— ASSIGNMENT —
Give back exactly the lines of the entries below from the line with "(R409, R411). -/" to the line with "a % 64 == 0 && n % 64 == 0 && n ≤ 2 ^ 40 &&", inclusive, and only those.

— EXERCISE DATA —
/-- The operation that a code names (R47, R409): none for CAS. -/
def farOp (op : Byte) : Option (Option AmoOp) :=
  ([some AmoOp.ADD, some .FADD, some .MIN, some .MAX, some .AND, some .OR, some .XOR, some .SWAP, none] : List (Option AmoOp))[op.toNat]?

/-- FABRIC_ATOMIC (R131, R263, R409, R414). -/
def execFabricAtomic (src tag : BitVec 16) (off : Word) (asid : Asid) (op : Byte) (w : Width) (o : Order) (v c : Word) (s : State) : Out :=
  let n := widthBytes w
  .next (match farOp op with
    | none => s.refusePlain src tag
    | some f =>
      match s.farResolve asid { wantFar true true with kind := .atomic } off n with
      | .error t => s.answerFault src tag t
      | .ok ps =>
        let old := leNat (ps.map (Memory.byte s.mem))
        let put := fun (s : State) =>
          match atomicValue f (8 * n) old v.toNat c.toNat with
          | none => s
          | some x =>
            let (k, s) := s.nextPub
            s.writeHome { s.farWriter src asid k with rmw := true, rel := Order.isRel o, clock := s.farClock src } (ps.zip (leBytes n x))
        match s.senseRead (s.partOf asid) ps with
        | (some (u, d), s) =>
          let s := if subWord n && d == .word then (put s).repoison u else s
          s.answerFault src tag d.info
        | (none, s) =>
          let line := ps.headD 0 / 64
          let vs := (s.versionsOf line).filter (·.home)
          let s := match vs with | w :: _ => s.farRead src [(line, w.id)] | [] => s
          let s := if Order.isAcq o then s.farAcquire src asid ps vs else s
          (put s).answer src tag (BitVec.ofNat 64 old))

/-! Answers of other members (R406, R409, R414). -/

/-- The slot that a request of a strand fills. -/
def State.slotOf (s : State) (r : FabReq) : Option Slot :=
  match r.slot with
  | some q => (s.strand r.hall r.strand).slots.find? fun t => t.seq == q && t.data.isNone
  | none => none

/-- The request is answered. -/
def State.dropReq (s : State) (r : FabReq) : State := { s with fabReqs := s.fabReqs.filter fun x => x.tag != r.tag }

/-- Ask again for the word of a CP.WAIT whose state is 0 (R202). -/
def State.askAgain (s : State) (r : FabReq) (asid : Asid) : State :=
  let p := r.addrs.headD 0xE0000000000
  let (tag, s) := s.newTag
  ({ s with fabReqs := s.fabReqs ++ [{ r with tag := tag }] }).sendTo (s.partOf asid) (fabMember p)
    (.fabricRead s.modid (BitVec.ofNat 16 tag) (fabOffset p) asid (BitVec.ofNat 16 r.addrs.length))

/-- Bytes that a strand's read has brought from another module (R431): the slot gets its data with the last of them. -/
def State.farLand (s : State) (r : FabReq) (t : Slot) (bs : Bytes) : State :=
  let cs := t.far ++ r.addrs.zip bs
  let asid := match (s.hall r.hall).slice with | some sl => sl.asid | none => 0
  if t.paddrs.any fun a => inFabric a && (cellAt a cs).isNone then
    s.onStrand r.hall r.strand fun x => { x with slots := x.slots.map fun q => if q.seq = t.seq then { q with far := cs } else q }
  else match t.req with
    | .cpWait _ sc => if bs.headD 0 = 0 then s.askAgain r asid else s.landBytes r.hall r.strand t cs [.renew sc]
    | _ => s.landBytes r.hall r.strand t cs []

/-- The atomic that a request belongs to. -/
def State.farAtomic (s : State) (r : FabReq) : Option Atomic := s.atomics.find? fun a => a.performAt == sentMark && a.tag == r.tag

/-- An engine's write met a fault at another member (R200, R386): its command fails with the fault's code; a matrix command's fault is
raised at the next M syllable. -/
def State.farWriteFault (s : State) (h : HallId) (e : Engine) (cmd code : Nat) (t : TrapInfo) : State :=
  match e with
  | .copy => s.onCopy h fun r => if r.cmd.id = cmd then r.fail code else r
  | .hazel => s.onHall h fun H => { H with hz := H.hz.map fun r => if r.cmd.id = cmd then { r with step := .fail code } else r }
  | .matrix => s.onHall h fun H => { H with mErr := code, mFault := some { t with access := .engine, width := 4 } }

/-- The code of a fault met at another member as an engine reports it (R204): a data fault's own, else 0x03. -/
def farCode (t : TrapInfo) : Nat :=
  match t.cause with
  | .EXPIRED => 4
  | .INTEGRITY => t.detail
  | _ => 3

/-- A request has met a fault (R414): the strand takes it where the access would have landed or been published. -/
def State.farFault (s : State) (r : FabReq) (f : TrapInfo) : State :=
  let s := s.dropReq r
  let t : TrapInfo := { r.info with cause := f.cause, detail := f.detail }
  if r.atomic then
    match s.farAtomic r with
    | none => s
    | some a =>
      let s := { s with atomics := s.atomics.filter fun x => x.id != a.id }
      if s.atomicLives a then s.atomicFault a t else s
  else match r.engine with
    | some (e, cmd) => s.farWriteFault r.hall e cmd (farCode t) t
    | none =>
      match r.slot with
      | some _ =>
        match s.slotOf r with
        | some q => s.slotFault r.hall r.strand q { t with access := q.accessOf.1, width := q.accessOf.2, addr := q.addr }
        | none => s
      | none => s.onStrand r.hall r.strand fun x => { x with lateFault := firstFault x.lateFault (some (r.after, t)) }

/-- What is known to have happened at every other member module before one of them says that a phase is complete (R277). -/
def State.peersClock (s : State) (asid : Asid) : Clock :=
  (s.peers asid).foldl (fun c m => Clock.join c (s.farClock (s.routeModule asid m))) []

/-- A request has been carried out: the bytes it read, or an atomic's old value. What an acquire has read at another module the response does not tell:
the strand learns all that is known of the other modules (DESIGN CHOICE, log 63). -/
def State.farDone (s : State) (r : FabReq) (bs : Bytes) : State :=
  let s := s.dropReq r
  if r.atomic then
    match s.farAtomic r with
    | none => s
    | some a =>
      let s := { s with atomics := s.atomics.filter fun x => x.id != a.id }
      if s.atomicLives a then s.atomicDone a (leNat bs % 2 ^ (8 * a.paddrs.length)) (s.peersClock a.asid) [] [] else s
  else match s.slotOf r with
    | some t => s.farLand r t bs
    | none => s

/-- Bytes that an engine has asked for arrive under a tag. -/
def State.farBytes (s : State) (tag : Nat) (bs : Bytes) : State :=
  let mine := (s.farCells.filter fun c => c.tag == tag).map (·.addr)
  { s with farCells := s.farCells.map fun c =>
      if c.tag = tag ∧ c.byte.isNone then { c with byte := some (bs.getD (mine.takeWhile (· != c.addr)).length 0) } else c }

/-- The fault of a response (R409): a refused or unreachable member is one that the access cannot reach (log 9). -/
def responseFault (status cause detail : Byte) : TrapInfo :=
  if status = 3 then
    { cause := ([Cause.ILLEGAL, .PRIV, .ALIGN, .XLATE, .PROT, .EXPIRED, .INTEGRITY].find? fun c => causeCode c == cause.toNat).getD .PROT
      detail := detail.toNat }
  else prot 0x20

/-- RESPONSE (R406, R409, R414): to a fabric access of a strand or an engine, or the refusal of a multicast-reduce contribution, which
disables its window (R139). -/
def execResponse (tag : BitVec 16) (status cause detail : Byte) (data : Word) (s : State) : Out :=
  .next (match s.fabReqs.find? fun r => r.tag == tag.toNat with
    | some r => if status = 0 then s.farDone r (leBytes 8 data.toNat) else s.farFault r (responseFault status cause detail)
    | none =>
      if s.farCells.any fun c => c.tag == tag.toNat && c.byte.isNone && c.bad == 0 then
        if status = 0 then s.farBytes tag.toNat (leBytes 8 data.toNat)
        else
          let t := responseFault status cause detail
          { s with farCells := s.farCells.map fun c => if c.tag = tag.toNat then { c with bad := farCode t, why := some t } else c }
      else match s.mrTags.find? fun e => e.1 == tag with
        | some (_, p, w) =>
          if status = 1 then
            { s with rounds := s.rounds.filter fun r => !(r.part == p && r.addr / 4096 == w && r.fabric) }.onPart p fun P =>
              { P with mrOff := if P.mrOff.contains w then P.mrOff else P.mrOff ++ [w] }
          else s
        | none => s)

/-! Bulk transfers (R407, R409, R411). -/

/-- A bulk transfer names 64-byte lines of HBM or the undercroft that the partition may use (R409, R411). -/
def State.bulkOk (s : State) (p : PartId) (a n : Nat) : Bool :=
  a % 64 == 0 && n % 64 == 0 && n ≤ 2 ^ 40 &&
    ((a + n ≤ 0x6000000000 && (List.range 64).all fun g =>
        (s.part p).hbm.getLsbD g || a + n ≤ g * 0x180000000 || (g + 1) * 0x180000000 ≤ a) ||
      (0x10000000000 ≤ a && a + n ≤ 0x20000000000))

— OUTPUT BELOW —
/-- A bulk transfer names 64-byte lines of HBM or the undercroft that the partition may use (R409, R411). -/
def State.bulkOk (s : State) (p : PartId) (a n : Nat) : Bool :=
  a % 64 == 0 && n % 64 == 0 && n ≤ 2 ^ 40 &&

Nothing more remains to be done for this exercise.